## [Task statement]
Nothing outside the range below should be printed. Output exactly the lines from the line with "structure State.Inv (s : State) : Prop where" to the line with "normalFields : s.tstate = .normal →", both included.

## [Dataset entries]
====

-- ==== Sys2Proof/Machine/Dispatch.lean ====
section
/-! DEFINITION. One arm per command. -/

namespace Sys2Proof.Machine

def exec (i : Instr) (s : State) : Host.Outcome State Fault Refusal :=
  match i with
  | .pindir id dir => Sys2Proof.Machine.execPindir id dir s
  | .pinset id level => Sys2Proof.Machine.execPinset id level s
  | .pinget id => Sys2Proof.Machine.execPinget id s
  | .ppdir port pin dir => Sys2Proof.Machine.execPpdir port pin dir s
  | .ppset port pin level => Sys2Proof.Machine.execPpset port pin level s
  | .pptgl port pin => Sys2Proof.Machine.execPptgl port pin s
  | .ppget port pin => Sys2Proof.Machine.execPpget port pin s
  | .portdir port val => Sys2Proof.Machine.execPortdir port val s
  | .portset port val => Sys2Proof.Machine.execPortset port val s
  | .t0init mode ie clk com tick init => Sys2Proof.Machine.execT0init mode ie clk com tick init s
  | .t0duty value => Sys2Proof.Machine.execT0duty value s
  | .t0cb handle => Sys2Proof.Machine.execT0cb handle s

end Sys2Proof.Machine
end

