-- ==== Sys2Proof/Safety.lean ====
section
/-! DEFINITION. What a claim calls a good state and a safe run. -/

namespace Sys2Proof.Machine

/-- The invariant of the block. `wfCfg` is R6's constraint on the parameters; the other fields formalise
rules on the state that every step keeps. -/
structure State.Inv (s : State) : Prop where
  /-- The parameters meet R6. -/
  wfCfg : s.cfg.wf = true
  /-- No descriptor survives the command that fetched it (R39). -/
  latchEmpty : s.dlatch = none
  /-- A handle in the slot is not 0, the encoding of none (R37). -/
  slotNonzero : s.cb ≠ some 0
  /-- A handle in the slot has `CBW` bits (R37). -/
  slotWidth : ∀ h, s.cb = some h → h < 2 ^ s.cfg.cbw
  /-- `in_service` implies that there is a callback (R44 (c); T0CB is refused meanwhile, R177). -/
  serviceHasCallback : s.inService = true → s.cb.isSome = true
  /-- After a T0INIT, `{WGMHI, WGMLO}` of `TCTRL` is the encoding of `tstate` (R36). -/
  wgmMatches : ∀ m, wgmOf s.tstate = some m →
    (wgmHiOf s.cfg s.regs.tctrl, wgmLoOf s.cfg s.regs.tctrl) = m
  /-- In Normal mode the force-output-compare bit is set and the output disconnected (R170's table). -/
  normalFields : s.tstate = .normal →
    focOf s.cfg s.regs.tctrl = true ∧ comOf s.cfg s.regs.tctrl = 0

/-- The machine after reset under a configuration, with a sequence of stimuli to come. -/
def State.started (cfg : Config) (stimuli : List Stimulus) : State :=
  { State.resetOf cfg with env := { Surroundings.empty with pending := stimuli } }

/-- An outcome that is no fault. -/
def NoFault (o : Host.Outcome State Fault Refusal) : Prop := ∀ f, o ≠ .fault f

/-- The commands of a list, one after the other; the first fault or refusal ends it. -/
def execAll : List Instr → State → Host.Outcome State Fault Refusal
  | [], s => .next s
  | i :: rest, s =>
    match exec i s with
    | .next t => execAll rest t
    | .fault f => .fault f
    | .refused r => .refused r

/-! ## Vocabulary of the claims -/

/-- The identifier of pin `b` of port `p`: `identifier = port*8 + bit` (R8, R22). -/
def pinId (p : Port) (b : Fin 8) : Nat := 8 * p.number + b.val

/-- The pin identifier of an indexed command (R122 to R124). -/
def indexedId : Instr → Option Nat
  | .pindir id _ => some id
  | .pinset id _ => some id
  | .pinget id => some id
  | .ppdir _ _ _ => none
  | .ppset _ _ _ => none
  | .pptgl _ _ => none
  | .ppget _ _ => none
  | .portdir _ _ => none
  | .portset _ _ => none
  | .t0init _ _ _ _ _ _ => none
  | .t0duty _ => none
  | .t0cb _ => none

/-- The port number of a port-level command, and its pin number where it has one (R142 to R147). -/
def portLevel : Instr → Option (Nat × Option Nat)
  | .pindir _ _ => none
  | .pinset _ _ => none
  | .pinget _ => none
  | .ppdir port pin _ => some (port, some pin)
  | .ppset port pin _ => some (port, some pin)
  | .pptgl port pin => some (port, some pin)
  | .ppget port pin => some (port, some pin)
  | .portdir port _ => some (port, none)
  | .portset port _ => some (port, none)
  | .t0init _ _ _ _ _ _ => none
  | .t0duty _ => none
  | .t0cb _ => none

/-- The port-level command on the pin of an indexed command, `port = id div 8`, `pin = id mod 8`, with the
same argument (R125); a command that is not indexed is its own. -/
def directForm : Instr → Instr
  | .pindir id dir => .ppdir (id / 8) (id % 8) dir
  | .pinset id level => .ppset (id / 8) (id % 8) level
  | .pinget id => .ppget (id / 8) (id % 8)
  | .ppdir port pin dir => .ppdir port pin dir
  | .ppset port pin level => .ppset port pin level
  | .pptgl port pin => .pptgl port pin
  | .ppget port pin => .ppget port pin
  | .portdir port val => .portdir port val
  | .portset port val => .portset port val
  | .t0init mode ie clk com tick init => .t0init mode ie clk com tick init
  | .t0duty value => .t0duty value
  | .t0cb handle => .t0cb handle

/-- R20's column "written by": the commands that may change a register. -/
def mayWrite : Op → Reg → Bool
  | .pindir, .dir _ | .ppdir, .dir _ | .portdir, .dir _ => true
  | .pindir, .out _ | .pinset, .out _ | .ppdir, .out _ | .ppset, .out _ | .pptgl, .out _
  | .portset, .out _ => true
  | .t0init, .tctrl | .t0init, .tcnt | .t0init, .tcmp | .t0init, .timsk => true
  | .t0duty, .tcmp => true
  | _, _ => false

/-- The states agree on the parameters and on the twelve port registers. -/
def SamePorts (s t : State) : Prop :=
  s.cfg = t.cfg ∧ ∀ p, readReg s (.dir p) = readReg t (.dir p) ∧
    readReg s (.out p) = readReg t (.out p) ∧ readReg s (.inp p) = readReg t (.inp p)

/-- The eight pins of a port, 0 to 7, each with the bit of a byte that belongs to it (R149). -/
def pinsOf (v : Byte) : List (Nat × Bool) := (List.range 8).map (fun b => (b, v.getLsbD b))

end Sys2Proof.Machine
end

====

## [Output]
structure State.Inv (s : State) : Prop where
  /-- The parameters meet R6. -/
  wfCfg : s.cfg.wf = true
  /-- No descriptor survives the command that fetched it (R39). -/
  latchEmpty : s.dlatch = none
  /-- A handle in the slot is not 0, the encoding of none (R37). -/
  slotNonzero : s.cb ≠ some 0
  /-- A handle in the slot has `CBW` bits (R37). -/
  slotWidth : ∀ h, s.cb = some h → h < 2 ^ s.cfg.cbw
  /-- `in_service` implies that there is a callback (R44 (c); T0CB is refused meanwhile, R177). -/
  serviceHasCallback : s.inService = true → s.cb.isSome = true
  /-- After a T0INIT, `{WGMHI, WGMLO}` of `TCTRL` is the encoding of `tstate` (R36). -/
  wgmMatches : ∀ m, wgmOf s.tstate = some m →
    (wgmHiOf s.cfg s.regs.tctrl, wgmLoOf s.cfg s.regs.tctrl) = m
  /-- In Normal mode the force-output-compare bit is set and the output disconnected (R170's table). -/
  normalFields : s.tstate = .normal →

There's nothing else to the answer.